Given data:
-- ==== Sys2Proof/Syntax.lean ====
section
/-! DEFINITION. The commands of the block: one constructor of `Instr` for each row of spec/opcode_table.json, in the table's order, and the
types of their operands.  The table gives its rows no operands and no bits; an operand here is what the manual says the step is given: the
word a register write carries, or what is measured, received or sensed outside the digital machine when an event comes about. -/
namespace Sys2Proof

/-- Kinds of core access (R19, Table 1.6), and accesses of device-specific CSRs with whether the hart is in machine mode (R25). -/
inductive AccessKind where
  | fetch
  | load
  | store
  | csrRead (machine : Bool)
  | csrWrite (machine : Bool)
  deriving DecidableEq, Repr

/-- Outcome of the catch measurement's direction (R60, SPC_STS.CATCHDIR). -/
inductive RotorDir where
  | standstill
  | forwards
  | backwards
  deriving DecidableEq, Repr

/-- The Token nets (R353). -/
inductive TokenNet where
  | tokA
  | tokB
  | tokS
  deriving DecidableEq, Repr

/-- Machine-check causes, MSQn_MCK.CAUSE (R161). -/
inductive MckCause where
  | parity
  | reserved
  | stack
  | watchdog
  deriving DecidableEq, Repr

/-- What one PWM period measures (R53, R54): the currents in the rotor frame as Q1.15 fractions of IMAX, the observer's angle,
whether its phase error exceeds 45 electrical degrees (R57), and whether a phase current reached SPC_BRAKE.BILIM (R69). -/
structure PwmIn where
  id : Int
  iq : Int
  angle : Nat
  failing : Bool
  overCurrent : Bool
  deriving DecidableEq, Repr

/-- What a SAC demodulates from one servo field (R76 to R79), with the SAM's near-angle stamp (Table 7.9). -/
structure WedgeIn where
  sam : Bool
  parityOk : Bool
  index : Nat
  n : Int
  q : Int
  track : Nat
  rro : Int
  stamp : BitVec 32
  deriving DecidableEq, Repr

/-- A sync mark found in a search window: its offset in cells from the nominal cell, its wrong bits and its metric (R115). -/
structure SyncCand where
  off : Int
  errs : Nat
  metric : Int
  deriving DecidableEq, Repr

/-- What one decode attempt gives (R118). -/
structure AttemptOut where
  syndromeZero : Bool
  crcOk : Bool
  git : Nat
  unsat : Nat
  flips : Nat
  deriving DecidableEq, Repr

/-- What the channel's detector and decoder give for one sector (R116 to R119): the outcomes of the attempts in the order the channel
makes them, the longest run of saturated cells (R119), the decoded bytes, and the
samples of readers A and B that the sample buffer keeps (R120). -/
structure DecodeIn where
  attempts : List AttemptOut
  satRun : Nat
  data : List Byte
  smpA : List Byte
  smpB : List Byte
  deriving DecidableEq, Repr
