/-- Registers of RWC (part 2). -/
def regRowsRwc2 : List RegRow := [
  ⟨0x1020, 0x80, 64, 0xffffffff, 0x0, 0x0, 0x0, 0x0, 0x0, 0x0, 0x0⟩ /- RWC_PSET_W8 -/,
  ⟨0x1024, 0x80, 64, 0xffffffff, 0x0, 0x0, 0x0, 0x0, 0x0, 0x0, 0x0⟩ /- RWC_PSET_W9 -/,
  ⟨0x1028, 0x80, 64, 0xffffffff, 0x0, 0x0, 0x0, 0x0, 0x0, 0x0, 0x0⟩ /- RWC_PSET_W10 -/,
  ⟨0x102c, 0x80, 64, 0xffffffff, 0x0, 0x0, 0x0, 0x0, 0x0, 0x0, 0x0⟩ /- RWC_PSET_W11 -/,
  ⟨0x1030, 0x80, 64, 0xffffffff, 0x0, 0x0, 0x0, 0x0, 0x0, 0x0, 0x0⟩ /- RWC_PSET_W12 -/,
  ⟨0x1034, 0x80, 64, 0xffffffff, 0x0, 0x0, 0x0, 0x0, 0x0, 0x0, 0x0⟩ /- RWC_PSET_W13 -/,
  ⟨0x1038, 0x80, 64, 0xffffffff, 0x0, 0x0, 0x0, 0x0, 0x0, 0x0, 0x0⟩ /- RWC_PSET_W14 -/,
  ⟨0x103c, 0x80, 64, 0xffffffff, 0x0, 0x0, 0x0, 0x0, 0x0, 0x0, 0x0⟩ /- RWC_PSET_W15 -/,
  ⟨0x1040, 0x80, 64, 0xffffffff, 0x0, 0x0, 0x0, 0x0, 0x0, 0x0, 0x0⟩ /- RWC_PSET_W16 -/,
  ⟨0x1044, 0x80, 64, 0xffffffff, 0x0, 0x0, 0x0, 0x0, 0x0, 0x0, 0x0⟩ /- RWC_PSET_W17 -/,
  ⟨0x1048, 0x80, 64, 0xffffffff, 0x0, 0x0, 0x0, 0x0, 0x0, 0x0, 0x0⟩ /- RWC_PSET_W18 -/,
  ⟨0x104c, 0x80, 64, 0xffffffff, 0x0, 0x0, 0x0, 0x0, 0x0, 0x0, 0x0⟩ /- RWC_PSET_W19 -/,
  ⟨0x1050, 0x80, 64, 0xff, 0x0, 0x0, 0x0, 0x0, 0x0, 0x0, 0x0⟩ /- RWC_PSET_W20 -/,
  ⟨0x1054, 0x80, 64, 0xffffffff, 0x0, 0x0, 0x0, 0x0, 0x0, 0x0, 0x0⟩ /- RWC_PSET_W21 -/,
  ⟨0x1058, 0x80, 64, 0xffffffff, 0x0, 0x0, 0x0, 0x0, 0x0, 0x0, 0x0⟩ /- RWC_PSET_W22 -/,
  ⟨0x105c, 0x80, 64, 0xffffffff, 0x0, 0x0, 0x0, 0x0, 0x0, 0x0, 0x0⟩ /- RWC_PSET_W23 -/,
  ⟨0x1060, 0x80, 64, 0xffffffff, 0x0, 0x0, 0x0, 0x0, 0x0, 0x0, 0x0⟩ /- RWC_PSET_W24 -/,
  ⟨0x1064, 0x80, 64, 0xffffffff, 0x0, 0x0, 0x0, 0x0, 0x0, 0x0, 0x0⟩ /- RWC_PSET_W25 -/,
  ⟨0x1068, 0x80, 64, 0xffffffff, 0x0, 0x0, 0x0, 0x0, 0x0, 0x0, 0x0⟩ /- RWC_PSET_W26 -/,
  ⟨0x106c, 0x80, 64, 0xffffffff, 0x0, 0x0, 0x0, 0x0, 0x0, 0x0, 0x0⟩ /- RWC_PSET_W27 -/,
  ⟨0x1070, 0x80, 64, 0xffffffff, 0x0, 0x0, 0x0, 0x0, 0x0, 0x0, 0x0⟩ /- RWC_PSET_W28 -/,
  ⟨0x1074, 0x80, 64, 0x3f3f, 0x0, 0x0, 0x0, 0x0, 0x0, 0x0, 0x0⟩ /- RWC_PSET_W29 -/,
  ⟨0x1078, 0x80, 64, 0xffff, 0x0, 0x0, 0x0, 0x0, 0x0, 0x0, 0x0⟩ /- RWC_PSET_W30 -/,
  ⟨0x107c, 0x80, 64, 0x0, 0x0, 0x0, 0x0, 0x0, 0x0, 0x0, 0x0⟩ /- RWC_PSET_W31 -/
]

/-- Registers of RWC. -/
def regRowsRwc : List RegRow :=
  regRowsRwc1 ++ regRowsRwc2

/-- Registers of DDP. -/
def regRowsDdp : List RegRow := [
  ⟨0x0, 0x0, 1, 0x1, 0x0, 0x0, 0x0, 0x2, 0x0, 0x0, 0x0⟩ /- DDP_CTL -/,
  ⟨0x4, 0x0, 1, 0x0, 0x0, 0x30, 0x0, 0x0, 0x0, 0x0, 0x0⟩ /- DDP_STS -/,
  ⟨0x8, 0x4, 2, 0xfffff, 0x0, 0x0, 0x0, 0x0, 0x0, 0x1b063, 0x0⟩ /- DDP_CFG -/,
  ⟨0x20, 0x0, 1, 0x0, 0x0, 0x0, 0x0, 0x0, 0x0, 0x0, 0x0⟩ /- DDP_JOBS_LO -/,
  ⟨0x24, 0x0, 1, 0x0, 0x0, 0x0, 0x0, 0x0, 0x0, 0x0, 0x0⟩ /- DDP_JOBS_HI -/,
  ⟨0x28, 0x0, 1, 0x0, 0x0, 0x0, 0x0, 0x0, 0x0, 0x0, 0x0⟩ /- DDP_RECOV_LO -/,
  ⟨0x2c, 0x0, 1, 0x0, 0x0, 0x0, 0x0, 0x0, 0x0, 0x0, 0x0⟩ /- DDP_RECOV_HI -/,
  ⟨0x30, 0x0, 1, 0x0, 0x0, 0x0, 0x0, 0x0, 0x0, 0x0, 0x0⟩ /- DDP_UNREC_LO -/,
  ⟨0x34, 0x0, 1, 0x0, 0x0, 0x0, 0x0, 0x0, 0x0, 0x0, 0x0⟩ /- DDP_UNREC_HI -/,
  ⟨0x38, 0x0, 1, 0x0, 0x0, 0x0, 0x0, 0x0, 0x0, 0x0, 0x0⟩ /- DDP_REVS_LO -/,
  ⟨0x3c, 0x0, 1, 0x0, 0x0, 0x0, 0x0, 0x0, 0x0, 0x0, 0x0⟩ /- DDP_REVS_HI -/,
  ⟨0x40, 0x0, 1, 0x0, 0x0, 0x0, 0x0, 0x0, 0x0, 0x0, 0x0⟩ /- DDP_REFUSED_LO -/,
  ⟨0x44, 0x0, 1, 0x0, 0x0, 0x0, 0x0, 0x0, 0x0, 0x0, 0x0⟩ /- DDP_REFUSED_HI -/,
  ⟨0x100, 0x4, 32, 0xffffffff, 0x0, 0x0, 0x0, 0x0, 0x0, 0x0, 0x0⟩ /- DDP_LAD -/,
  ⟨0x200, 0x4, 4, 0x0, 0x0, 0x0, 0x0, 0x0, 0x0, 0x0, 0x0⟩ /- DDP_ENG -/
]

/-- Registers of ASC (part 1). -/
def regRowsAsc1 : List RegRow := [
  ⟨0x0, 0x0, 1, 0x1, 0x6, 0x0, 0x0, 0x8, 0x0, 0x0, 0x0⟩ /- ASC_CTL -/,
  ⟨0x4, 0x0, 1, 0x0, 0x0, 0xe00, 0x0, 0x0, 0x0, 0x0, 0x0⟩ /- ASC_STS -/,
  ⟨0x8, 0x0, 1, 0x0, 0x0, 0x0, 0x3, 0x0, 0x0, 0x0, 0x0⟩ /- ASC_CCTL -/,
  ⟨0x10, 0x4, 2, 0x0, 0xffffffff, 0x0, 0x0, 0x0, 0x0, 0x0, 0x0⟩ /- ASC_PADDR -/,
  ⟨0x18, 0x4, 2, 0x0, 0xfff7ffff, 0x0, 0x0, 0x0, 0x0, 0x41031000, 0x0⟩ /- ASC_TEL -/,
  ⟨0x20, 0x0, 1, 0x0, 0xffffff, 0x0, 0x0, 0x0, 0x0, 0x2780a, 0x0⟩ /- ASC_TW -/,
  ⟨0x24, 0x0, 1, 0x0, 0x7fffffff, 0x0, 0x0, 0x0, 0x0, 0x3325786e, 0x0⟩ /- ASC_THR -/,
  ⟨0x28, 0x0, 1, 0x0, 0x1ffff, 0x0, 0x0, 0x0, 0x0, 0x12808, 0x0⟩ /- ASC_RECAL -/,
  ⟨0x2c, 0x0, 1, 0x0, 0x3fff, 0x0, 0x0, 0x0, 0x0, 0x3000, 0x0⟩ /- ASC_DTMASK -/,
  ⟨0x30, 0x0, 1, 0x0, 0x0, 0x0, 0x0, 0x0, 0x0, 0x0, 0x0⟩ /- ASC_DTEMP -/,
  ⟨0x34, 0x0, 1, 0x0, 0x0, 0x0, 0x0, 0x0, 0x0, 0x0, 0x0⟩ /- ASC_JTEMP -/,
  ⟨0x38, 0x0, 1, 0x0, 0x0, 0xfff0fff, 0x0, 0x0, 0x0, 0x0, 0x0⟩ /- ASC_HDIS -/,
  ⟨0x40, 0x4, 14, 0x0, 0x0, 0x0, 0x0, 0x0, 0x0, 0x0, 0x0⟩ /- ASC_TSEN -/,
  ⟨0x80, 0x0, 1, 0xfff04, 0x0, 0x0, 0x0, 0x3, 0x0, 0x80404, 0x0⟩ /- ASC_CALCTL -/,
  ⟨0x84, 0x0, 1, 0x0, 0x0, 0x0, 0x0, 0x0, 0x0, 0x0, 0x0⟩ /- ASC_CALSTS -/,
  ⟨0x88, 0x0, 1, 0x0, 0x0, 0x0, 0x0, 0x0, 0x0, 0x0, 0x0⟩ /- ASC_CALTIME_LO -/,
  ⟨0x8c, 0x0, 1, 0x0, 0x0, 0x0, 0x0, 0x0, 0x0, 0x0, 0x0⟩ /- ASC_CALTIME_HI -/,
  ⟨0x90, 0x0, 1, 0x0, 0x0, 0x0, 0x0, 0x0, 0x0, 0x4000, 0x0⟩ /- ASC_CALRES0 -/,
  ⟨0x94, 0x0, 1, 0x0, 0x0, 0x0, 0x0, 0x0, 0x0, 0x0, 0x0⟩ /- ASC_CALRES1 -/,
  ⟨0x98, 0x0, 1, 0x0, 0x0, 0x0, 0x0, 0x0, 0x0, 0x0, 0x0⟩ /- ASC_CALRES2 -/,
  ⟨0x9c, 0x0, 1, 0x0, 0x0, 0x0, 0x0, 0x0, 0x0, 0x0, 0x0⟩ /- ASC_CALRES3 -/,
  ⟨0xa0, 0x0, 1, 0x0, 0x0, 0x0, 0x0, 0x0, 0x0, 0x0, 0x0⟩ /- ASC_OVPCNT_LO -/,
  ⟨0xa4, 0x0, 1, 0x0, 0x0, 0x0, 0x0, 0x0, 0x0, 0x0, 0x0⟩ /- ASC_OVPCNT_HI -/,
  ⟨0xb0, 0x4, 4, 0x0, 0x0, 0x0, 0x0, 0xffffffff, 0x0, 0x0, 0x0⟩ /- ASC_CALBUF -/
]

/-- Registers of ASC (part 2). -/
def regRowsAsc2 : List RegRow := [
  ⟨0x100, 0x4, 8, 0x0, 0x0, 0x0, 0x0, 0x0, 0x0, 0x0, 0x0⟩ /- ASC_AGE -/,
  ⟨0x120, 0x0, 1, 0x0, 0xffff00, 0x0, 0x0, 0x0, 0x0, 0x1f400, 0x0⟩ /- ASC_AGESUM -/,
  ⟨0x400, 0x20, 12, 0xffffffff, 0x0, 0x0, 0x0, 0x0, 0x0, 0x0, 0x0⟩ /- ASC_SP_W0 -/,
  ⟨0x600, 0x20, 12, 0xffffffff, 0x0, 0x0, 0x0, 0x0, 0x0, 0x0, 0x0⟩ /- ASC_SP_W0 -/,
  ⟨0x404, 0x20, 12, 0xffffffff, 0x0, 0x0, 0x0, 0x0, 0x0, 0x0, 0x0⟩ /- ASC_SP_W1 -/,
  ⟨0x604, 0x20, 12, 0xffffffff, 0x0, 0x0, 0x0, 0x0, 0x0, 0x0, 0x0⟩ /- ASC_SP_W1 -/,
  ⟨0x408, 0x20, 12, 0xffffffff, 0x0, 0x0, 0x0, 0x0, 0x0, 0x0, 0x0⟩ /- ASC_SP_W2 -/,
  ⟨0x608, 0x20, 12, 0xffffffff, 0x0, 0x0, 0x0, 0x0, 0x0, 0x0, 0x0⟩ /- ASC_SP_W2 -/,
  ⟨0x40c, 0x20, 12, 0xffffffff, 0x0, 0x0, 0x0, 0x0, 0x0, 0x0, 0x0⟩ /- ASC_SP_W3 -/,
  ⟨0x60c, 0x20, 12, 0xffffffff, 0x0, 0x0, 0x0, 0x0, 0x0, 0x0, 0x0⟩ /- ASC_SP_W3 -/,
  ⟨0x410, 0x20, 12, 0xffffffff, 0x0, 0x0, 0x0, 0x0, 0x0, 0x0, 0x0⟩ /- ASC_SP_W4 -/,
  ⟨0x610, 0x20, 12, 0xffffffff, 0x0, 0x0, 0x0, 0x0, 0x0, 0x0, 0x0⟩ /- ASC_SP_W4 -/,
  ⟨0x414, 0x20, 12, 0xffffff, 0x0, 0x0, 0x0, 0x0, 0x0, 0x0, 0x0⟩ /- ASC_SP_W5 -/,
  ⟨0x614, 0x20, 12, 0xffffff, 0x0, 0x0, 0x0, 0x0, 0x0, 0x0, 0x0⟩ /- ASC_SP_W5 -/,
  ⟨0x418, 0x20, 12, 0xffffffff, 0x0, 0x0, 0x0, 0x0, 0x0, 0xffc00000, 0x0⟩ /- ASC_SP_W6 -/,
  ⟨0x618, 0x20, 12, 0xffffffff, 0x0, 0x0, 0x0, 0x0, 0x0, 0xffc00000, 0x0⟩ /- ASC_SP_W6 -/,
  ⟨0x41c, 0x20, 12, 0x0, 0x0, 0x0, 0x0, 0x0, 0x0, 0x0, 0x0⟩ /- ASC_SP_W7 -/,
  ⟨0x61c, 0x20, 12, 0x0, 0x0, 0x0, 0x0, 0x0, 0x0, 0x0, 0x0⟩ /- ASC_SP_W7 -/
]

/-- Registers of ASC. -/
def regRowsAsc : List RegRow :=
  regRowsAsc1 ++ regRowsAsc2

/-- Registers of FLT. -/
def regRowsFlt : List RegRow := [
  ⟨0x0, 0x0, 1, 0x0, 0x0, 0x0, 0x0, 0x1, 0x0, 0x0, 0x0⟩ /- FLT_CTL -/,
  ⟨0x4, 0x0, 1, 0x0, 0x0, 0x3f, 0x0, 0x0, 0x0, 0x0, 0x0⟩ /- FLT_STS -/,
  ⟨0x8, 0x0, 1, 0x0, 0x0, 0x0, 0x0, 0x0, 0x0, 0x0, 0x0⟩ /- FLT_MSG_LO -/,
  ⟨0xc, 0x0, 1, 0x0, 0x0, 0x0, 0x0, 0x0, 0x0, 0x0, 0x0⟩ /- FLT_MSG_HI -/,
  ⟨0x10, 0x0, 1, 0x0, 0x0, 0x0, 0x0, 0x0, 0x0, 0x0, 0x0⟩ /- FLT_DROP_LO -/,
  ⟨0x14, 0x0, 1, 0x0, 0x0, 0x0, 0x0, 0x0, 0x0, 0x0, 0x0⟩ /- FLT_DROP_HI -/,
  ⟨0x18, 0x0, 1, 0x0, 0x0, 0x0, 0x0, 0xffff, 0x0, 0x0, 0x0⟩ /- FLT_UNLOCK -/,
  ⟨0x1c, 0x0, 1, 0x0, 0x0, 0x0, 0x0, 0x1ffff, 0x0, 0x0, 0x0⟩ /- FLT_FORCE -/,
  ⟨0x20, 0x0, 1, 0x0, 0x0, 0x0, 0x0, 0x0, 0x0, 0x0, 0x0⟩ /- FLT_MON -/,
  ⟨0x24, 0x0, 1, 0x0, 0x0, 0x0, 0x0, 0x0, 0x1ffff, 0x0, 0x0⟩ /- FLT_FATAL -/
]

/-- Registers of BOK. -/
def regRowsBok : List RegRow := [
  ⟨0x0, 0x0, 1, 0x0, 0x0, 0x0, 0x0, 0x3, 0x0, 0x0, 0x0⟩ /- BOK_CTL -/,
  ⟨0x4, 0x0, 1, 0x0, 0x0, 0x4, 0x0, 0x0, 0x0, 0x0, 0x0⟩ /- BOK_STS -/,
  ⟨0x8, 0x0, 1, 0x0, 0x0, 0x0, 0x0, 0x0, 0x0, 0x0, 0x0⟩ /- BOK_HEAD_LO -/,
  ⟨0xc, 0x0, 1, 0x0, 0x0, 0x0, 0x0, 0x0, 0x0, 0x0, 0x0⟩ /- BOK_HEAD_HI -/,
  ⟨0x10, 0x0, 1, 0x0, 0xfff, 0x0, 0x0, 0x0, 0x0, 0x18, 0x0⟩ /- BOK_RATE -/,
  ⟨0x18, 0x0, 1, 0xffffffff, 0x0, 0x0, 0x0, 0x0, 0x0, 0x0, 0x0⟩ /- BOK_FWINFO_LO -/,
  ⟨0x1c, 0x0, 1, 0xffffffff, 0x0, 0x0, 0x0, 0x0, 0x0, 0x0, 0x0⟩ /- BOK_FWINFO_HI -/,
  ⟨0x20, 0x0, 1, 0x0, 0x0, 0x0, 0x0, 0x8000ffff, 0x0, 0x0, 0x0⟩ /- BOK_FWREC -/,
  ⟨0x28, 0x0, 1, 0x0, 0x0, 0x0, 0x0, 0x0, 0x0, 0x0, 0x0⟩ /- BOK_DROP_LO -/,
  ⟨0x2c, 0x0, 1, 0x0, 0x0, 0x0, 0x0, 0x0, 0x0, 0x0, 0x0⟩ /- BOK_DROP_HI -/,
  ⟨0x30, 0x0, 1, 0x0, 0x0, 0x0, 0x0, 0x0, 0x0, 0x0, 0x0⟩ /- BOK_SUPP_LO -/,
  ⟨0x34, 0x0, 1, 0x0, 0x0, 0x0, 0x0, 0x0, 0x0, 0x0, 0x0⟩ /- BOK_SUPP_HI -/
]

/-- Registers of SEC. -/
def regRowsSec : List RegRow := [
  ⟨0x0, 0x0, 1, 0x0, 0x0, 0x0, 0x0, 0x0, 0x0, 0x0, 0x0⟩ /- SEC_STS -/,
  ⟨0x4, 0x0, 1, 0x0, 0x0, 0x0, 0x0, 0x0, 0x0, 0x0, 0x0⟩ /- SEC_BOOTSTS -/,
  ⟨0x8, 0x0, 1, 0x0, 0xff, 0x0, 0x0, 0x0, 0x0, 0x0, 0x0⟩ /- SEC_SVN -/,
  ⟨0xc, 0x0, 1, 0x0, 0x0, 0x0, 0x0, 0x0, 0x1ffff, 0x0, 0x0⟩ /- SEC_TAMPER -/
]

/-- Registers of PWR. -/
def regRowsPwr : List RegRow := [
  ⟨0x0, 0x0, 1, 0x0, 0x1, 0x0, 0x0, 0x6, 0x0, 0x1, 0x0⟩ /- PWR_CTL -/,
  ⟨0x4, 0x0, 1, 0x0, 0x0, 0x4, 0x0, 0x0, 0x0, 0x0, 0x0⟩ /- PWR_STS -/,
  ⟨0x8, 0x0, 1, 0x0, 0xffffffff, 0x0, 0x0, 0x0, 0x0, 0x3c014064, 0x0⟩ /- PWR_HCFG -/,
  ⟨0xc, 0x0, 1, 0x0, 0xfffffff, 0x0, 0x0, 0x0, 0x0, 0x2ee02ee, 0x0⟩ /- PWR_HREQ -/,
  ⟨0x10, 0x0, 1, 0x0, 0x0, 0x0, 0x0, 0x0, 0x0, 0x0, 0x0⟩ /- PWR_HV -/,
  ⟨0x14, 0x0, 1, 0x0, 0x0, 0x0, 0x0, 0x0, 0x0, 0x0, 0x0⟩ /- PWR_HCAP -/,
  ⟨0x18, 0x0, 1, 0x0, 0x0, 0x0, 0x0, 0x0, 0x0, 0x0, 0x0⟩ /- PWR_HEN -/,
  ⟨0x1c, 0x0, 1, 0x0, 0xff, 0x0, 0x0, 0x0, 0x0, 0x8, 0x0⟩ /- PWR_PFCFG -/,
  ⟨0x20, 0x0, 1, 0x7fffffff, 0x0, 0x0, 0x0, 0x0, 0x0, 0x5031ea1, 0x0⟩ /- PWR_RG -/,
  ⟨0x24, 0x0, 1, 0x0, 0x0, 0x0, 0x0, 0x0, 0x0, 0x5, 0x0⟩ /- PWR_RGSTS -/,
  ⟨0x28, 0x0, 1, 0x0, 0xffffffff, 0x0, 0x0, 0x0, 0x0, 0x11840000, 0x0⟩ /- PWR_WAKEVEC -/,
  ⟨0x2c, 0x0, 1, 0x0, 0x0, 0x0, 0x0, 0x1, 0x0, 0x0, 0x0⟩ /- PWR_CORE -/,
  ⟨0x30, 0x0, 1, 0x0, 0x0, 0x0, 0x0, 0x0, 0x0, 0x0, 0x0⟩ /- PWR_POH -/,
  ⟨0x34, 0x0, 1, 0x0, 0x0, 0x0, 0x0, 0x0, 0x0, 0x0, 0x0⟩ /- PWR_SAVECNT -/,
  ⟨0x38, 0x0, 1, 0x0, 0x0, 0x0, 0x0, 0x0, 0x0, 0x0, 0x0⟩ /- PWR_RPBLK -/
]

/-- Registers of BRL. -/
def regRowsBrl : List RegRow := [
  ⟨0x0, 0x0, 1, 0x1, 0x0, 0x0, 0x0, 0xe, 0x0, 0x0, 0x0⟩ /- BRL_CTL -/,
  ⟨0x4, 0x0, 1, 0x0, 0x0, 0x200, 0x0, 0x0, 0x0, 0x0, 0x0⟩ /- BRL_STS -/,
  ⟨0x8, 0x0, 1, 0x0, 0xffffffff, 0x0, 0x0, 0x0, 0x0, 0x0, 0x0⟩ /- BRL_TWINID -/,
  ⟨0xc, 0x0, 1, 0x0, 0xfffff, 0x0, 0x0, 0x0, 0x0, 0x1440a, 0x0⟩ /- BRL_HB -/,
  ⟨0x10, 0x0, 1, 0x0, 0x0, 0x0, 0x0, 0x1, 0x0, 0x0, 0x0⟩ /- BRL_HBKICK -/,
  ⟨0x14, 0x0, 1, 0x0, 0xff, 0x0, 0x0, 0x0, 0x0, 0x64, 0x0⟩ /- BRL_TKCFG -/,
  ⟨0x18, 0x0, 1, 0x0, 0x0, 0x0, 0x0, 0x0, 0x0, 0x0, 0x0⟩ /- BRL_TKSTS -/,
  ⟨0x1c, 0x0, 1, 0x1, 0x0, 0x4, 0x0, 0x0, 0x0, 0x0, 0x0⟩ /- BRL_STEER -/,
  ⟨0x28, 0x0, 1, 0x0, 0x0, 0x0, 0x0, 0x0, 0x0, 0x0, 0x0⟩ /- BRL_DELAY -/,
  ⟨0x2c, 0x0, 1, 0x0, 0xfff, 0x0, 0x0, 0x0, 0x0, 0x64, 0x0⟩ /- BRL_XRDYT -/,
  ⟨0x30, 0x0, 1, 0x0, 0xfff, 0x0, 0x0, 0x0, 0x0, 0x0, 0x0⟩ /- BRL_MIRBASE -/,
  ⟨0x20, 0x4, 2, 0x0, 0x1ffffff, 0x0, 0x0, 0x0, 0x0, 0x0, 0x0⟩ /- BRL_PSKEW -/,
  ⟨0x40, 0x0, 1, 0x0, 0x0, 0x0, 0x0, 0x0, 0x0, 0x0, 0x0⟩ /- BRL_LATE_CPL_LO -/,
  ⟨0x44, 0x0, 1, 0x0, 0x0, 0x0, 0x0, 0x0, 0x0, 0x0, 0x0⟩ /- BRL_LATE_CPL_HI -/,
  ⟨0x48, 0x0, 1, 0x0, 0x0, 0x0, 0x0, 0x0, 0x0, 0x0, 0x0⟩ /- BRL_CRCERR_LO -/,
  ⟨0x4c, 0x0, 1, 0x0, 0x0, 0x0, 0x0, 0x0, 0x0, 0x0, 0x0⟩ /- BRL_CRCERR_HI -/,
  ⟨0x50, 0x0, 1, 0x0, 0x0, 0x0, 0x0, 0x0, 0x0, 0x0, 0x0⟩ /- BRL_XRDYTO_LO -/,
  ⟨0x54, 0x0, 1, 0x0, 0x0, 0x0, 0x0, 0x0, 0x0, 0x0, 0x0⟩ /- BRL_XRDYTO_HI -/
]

What you are asked to do: Go through the records and pull out each line that includes the word "with".

Result:
/-- Kinds of core access (R19, Table 1.6), and accesses of device-specific CSRs with whether the hart is in machine mode (R25). -/
/-- What a SAC demodulates from one servo field (R76 to R79), with the SAM's near-angle stamp (Table 7.9). -/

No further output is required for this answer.